**TASK TO COMPLETE:** Copy every line in the records below that contains the word "State".

**DATA:**
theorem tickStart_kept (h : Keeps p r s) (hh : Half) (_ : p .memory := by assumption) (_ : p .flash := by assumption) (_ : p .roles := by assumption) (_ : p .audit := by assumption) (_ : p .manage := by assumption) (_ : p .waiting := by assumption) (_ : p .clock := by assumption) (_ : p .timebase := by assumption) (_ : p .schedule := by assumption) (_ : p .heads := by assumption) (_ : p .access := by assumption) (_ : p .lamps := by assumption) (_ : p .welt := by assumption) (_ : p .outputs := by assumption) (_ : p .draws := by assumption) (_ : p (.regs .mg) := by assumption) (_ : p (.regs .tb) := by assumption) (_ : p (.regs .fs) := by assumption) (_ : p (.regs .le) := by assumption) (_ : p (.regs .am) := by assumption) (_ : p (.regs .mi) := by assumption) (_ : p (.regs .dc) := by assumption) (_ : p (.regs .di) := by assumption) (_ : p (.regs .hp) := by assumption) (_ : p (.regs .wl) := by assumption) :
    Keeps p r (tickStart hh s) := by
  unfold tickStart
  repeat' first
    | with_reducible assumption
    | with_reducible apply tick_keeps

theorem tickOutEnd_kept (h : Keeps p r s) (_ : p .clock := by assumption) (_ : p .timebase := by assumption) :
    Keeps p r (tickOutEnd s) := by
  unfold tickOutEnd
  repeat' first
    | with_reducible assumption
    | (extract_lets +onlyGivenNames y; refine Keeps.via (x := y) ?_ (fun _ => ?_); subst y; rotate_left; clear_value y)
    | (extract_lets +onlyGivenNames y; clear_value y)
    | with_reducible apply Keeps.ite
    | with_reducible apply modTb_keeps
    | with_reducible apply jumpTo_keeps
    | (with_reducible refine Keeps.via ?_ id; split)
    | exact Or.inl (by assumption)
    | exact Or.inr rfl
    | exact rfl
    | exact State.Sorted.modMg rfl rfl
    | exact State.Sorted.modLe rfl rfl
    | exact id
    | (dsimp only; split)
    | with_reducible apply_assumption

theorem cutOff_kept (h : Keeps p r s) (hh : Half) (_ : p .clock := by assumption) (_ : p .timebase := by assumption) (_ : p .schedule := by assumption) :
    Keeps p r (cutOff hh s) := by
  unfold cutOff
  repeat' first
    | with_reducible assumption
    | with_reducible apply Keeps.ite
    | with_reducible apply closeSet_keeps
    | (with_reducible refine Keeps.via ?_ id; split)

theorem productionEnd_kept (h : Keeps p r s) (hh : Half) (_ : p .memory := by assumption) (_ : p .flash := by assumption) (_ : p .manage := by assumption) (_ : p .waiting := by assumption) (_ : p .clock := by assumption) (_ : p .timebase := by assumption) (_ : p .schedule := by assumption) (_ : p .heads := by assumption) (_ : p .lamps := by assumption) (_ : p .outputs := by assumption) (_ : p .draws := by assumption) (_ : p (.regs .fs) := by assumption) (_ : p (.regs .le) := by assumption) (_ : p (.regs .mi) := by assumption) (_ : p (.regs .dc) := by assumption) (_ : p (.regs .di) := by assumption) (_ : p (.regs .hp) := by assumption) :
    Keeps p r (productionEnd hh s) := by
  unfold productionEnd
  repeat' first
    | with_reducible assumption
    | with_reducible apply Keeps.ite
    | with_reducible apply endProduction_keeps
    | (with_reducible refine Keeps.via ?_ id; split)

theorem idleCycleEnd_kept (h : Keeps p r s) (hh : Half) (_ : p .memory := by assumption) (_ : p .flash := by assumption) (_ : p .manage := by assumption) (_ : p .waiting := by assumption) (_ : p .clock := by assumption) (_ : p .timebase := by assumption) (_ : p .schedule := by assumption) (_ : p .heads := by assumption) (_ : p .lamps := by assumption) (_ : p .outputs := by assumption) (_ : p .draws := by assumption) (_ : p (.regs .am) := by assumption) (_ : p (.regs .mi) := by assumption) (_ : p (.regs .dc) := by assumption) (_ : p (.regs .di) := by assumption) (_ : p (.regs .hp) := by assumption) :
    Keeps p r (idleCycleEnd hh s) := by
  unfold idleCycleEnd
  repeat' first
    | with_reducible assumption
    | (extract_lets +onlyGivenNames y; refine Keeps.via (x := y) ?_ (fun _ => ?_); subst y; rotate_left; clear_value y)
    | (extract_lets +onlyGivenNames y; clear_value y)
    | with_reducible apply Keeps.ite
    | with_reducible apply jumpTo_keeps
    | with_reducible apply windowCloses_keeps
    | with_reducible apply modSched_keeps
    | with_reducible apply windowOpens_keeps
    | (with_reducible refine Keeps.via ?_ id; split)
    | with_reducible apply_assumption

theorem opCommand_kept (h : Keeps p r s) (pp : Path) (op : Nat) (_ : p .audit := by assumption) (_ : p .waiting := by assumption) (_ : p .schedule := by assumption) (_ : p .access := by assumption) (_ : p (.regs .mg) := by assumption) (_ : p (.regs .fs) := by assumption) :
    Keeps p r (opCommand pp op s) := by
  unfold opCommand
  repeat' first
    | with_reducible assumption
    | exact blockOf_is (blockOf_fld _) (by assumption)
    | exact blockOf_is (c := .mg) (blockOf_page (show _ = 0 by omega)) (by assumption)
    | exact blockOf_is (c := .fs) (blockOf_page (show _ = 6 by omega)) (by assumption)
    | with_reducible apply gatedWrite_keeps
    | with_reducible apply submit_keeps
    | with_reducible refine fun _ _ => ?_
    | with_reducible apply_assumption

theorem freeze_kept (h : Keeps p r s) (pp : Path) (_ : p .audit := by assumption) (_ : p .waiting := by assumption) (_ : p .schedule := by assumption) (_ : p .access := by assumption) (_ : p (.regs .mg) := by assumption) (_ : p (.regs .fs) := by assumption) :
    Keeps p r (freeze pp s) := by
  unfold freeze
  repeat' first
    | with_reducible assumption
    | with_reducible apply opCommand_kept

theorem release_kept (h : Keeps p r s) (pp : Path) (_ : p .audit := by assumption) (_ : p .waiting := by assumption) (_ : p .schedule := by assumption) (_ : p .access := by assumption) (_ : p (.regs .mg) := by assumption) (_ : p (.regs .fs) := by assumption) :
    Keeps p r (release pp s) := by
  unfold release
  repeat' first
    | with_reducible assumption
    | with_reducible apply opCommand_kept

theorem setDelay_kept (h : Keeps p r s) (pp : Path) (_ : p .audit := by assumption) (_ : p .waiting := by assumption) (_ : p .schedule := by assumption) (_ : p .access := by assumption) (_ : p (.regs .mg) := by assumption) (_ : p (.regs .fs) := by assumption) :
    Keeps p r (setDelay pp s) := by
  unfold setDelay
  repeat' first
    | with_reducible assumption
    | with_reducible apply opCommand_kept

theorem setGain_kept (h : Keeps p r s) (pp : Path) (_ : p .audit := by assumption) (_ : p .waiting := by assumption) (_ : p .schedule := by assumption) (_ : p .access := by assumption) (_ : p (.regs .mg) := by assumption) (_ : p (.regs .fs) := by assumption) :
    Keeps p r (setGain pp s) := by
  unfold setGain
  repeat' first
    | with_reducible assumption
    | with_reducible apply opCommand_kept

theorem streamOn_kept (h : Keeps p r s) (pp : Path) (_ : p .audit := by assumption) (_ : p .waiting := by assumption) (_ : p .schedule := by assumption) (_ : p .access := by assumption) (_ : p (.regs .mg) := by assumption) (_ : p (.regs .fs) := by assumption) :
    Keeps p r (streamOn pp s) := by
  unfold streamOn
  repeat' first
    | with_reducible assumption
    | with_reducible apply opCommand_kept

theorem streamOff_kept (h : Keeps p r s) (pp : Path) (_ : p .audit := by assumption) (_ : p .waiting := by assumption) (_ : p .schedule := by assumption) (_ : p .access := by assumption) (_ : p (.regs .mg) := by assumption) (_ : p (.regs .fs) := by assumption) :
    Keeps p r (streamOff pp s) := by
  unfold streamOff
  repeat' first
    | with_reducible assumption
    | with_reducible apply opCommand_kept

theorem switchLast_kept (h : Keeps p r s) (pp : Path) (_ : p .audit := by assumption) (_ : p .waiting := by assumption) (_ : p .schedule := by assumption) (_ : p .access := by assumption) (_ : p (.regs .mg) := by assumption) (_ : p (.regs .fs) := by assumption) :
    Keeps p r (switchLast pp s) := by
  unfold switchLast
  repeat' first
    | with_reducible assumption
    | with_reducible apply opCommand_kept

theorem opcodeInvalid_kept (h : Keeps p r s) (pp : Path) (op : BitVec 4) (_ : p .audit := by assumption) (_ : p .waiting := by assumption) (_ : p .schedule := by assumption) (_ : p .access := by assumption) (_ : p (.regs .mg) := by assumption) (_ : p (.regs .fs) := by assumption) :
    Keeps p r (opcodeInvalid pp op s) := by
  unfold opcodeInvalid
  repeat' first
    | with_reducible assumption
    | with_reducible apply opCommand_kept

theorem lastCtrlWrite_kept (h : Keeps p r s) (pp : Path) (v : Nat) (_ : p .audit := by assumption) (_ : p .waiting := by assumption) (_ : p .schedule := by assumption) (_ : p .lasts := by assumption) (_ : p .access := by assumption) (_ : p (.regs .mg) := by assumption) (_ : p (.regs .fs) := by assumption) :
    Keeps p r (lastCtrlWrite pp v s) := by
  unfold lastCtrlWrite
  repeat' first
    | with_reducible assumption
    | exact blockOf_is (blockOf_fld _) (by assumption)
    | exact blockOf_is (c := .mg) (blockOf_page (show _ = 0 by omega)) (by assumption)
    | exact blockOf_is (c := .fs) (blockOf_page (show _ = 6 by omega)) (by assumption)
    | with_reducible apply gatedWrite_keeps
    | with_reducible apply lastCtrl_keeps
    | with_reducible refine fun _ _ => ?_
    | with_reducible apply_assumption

**OUTPUT FOR THIS TASK:**
    | exact State.Sorted.modMg rfl rfl
    | exact State.Sorted.modLe rfl rfl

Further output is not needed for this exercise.